HOW TO COMPLETE THIS TASK: In the listing that follows, locate the line containing "-- ==== Sys2Proof/Machine/Dma.lean" and the line containing "MID of channel". Retype exactly those two lines and every line between them, and nothing more.
╭─ RECORD EXTRACTS
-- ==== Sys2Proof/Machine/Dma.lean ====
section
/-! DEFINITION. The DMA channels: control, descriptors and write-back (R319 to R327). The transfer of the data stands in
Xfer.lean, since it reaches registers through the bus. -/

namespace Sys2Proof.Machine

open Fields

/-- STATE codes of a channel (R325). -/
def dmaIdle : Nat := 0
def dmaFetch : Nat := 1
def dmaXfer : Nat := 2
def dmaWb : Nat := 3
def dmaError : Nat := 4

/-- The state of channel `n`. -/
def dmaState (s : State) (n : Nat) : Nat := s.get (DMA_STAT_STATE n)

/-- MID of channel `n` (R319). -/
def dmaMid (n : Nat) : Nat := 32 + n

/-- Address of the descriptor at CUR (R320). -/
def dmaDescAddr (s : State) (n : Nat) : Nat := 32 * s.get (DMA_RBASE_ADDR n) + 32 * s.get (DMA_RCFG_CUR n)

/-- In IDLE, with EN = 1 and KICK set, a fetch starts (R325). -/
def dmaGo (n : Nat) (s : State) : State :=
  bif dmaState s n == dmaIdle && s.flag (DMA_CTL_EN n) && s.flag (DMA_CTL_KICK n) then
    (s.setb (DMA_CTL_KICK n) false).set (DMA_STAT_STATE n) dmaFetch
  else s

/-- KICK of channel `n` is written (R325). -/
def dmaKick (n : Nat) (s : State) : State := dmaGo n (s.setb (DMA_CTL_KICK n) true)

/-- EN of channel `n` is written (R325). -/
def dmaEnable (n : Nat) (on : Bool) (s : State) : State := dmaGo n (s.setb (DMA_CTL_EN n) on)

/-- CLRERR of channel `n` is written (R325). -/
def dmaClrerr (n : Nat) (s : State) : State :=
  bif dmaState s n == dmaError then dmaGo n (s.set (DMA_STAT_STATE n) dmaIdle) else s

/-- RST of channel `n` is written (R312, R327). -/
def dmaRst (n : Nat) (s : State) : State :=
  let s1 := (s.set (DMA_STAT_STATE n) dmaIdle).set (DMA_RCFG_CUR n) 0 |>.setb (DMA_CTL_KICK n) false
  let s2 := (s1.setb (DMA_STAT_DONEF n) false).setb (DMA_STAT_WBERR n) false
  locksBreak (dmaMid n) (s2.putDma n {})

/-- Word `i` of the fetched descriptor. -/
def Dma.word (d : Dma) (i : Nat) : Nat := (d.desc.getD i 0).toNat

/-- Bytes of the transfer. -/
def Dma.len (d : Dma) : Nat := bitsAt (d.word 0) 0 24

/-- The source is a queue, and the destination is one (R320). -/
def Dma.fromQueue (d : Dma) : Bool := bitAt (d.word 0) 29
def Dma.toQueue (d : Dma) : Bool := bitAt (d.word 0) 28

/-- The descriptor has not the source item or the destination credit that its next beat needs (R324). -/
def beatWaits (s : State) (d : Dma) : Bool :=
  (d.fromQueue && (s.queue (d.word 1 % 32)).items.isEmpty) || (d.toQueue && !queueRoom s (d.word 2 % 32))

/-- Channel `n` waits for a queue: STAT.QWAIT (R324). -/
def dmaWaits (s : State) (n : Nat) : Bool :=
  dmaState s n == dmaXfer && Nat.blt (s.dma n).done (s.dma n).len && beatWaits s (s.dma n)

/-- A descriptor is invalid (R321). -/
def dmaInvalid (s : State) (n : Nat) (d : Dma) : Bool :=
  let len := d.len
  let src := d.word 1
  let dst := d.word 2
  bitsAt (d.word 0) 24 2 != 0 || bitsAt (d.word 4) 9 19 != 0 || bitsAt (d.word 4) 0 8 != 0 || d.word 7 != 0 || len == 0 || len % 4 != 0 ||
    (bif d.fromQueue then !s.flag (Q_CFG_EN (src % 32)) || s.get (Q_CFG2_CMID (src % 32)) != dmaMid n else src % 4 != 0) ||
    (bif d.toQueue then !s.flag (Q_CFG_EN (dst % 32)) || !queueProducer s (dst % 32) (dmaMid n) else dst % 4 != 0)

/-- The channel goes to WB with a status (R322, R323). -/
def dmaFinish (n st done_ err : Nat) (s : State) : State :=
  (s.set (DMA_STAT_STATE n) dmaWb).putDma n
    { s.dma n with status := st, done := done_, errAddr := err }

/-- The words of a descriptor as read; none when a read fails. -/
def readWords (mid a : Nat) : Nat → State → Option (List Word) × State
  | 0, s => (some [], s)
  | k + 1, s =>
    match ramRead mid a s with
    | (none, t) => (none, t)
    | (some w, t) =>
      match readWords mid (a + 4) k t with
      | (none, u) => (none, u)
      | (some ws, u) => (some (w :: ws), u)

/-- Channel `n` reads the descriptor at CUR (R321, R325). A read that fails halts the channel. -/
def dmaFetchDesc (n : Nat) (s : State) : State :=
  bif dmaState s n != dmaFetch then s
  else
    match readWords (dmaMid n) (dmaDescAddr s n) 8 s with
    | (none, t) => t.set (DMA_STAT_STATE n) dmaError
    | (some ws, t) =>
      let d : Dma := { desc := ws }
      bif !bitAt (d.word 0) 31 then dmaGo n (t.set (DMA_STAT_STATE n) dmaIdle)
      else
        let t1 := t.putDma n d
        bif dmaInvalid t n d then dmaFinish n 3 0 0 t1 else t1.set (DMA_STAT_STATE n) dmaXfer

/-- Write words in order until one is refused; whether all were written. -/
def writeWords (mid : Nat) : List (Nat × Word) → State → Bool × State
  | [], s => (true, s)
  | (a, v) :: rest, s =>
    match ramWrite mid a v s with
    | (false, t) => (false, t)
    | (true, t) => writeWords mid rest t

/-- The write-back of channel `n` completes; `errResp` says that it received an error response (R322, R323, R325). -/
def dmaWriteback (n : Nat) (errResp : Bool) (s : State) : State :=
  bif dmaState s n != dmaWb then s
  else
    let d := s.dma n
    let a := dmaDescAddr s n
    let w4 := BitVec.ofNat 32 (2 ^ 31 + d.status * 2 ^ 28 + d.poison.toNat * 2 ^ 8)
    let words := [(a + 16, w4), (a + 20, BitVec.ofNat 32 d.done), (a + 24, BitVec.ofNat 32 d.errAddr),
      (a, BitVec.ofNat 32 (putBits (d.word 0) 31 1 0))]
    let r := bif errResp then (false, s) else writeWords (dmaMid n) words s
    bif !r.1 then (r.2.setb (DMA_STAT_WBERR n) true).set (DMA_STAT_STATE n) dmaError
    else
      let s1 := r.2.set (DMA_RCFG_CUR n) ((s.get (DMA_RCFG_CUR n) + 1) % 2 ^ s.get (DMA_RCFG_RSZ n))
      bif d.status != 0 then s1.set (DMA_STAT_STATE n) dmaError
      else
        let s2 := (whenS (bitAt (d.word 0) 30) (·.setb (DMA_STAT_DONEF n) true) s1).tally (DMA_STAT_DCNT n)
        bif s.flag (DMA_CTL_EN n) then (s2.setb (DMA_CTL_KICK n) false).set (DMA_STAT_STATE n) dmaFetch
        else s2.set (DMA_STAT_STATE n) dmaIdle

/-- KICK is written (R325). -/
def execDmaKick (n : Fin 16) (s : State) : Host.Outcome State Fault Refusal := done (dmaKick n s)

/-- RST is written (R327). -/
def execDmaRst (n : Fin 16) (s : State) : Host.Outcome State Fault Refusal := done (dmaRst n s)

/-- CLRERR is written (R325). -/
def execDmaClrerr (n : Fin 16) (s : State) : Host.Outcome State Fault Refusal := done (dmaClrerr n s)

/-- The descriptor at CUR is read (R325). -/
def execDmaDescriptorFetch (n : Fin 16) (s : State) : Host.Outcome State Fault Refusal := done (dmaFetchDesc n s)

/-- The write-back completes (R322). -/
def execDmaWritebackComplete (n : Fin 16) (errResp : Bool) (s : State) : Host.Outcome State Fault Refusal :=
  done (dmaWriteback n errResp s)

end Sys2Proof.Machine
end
╰─
╭─ RECORD EXTRACTS
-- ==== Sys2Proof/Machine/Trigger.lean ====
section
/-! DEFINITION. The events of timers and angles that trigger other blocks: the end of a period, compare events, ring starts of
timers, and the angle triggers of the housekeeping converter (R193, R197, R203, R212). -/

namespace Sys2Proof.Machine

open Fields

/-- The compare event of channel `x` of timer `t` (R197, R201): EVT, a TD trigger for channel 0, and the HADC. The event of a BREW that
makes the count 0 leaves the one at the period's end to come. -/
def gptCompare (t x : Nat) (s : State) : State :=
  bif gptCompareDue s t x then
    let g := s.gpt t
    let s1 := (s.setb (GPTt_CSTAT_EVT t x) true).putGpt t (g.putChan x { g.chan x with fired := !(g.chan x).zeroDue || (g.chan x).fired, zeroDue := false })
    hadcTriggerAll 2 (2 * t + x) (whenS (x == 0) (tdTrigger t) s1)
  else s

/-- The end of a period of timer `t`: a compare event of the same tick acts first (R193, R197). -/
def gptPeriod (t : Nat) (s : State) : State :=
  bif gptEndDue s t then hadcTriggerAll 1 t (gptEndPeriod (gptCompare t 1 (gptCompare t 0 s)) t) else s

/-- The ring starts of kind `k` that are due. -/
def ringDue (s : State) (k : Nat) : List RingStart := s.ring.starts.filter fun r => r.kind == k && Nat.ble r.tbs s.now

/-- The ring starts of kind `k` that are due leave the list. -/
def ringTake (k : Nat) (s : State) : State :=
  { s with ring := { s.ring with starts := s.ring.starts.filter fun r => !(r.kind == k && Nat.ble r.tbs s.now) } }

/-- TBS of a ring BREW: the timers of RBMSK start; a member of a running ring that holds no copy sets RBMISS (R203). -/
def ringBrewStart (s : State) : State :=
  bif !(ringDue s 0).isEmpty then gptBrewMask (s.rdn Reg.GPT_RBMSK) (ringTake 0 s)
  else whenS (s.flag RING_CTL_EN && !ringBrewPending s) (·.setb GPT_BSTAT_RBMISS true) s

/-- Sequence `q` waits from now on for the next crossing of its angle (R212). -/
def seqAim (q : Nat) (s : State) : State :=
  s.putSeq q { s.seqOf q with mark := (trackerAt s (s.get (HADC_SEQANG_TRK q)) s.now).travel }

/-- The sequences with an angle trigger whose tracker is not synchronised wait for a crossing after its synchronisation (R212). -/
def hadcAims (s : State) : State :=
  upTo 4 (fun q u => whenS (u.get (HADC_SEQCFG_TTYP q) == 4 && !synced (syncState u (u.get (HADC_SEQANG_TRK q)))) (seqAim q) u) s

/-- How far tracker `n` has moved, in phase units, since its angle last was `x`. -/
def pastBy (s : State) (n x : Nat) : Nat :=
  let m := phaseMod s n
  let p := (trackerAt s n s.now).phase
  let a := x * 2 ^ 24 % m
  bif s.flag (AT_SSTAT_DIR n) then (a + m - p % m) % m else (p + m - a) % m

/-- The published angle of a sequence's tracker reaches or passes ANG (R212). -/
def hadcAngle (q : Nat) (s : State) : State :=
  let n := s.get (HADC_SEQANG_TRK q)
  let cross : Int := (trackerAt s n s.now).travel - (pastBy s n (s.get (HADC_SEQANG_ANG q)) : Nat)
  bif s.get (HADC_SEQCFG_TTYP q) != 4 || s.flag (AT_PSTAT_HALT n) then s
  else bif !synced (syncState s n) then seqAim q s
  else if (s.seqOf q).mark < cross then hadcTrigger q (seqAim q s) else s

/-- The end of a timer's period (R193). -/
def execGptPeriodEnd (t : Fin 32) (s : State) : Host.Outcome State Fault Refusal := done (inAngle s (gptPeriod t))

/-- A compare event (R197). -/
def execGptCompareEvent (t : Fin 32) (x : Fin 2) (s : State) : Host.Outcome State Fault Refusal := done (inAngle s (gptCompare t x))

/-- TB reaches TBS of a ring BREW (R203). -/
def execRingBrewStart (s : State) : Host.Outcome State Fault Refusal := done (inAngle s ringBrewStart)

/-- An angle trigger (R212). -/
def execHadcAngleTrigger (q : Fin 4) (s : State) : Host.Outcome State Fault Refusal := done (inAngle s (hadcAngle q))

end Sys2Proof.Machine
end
╰─
WRITTEN REPLY:
-- ==== Sys2Proof/Machine/Dma.lean ====
section
/-! DEFINITION. The DMA channels: control, descriptors and write-back (R319 to R327). The transfer of the data stands in
Xfer.lean, since it reaches registers through the bus. -/

namespace Sys2Proof.Machine

open Fields

/-- STATE codes of a channel (R325). -/
def dmaIdle : Nat := 0
def dmaFetch : Nat := 1
def dmaXfer : Nat := 2
def dmaWb : Nat := 3
def dmaError : Nat := 4

/-- The state of channel `n`. -/
def dmaState (s : State) (n : Nat) : Nat := s.get (DMA_STAT_STATE n)

/-- MID of channel `n` (R319). -/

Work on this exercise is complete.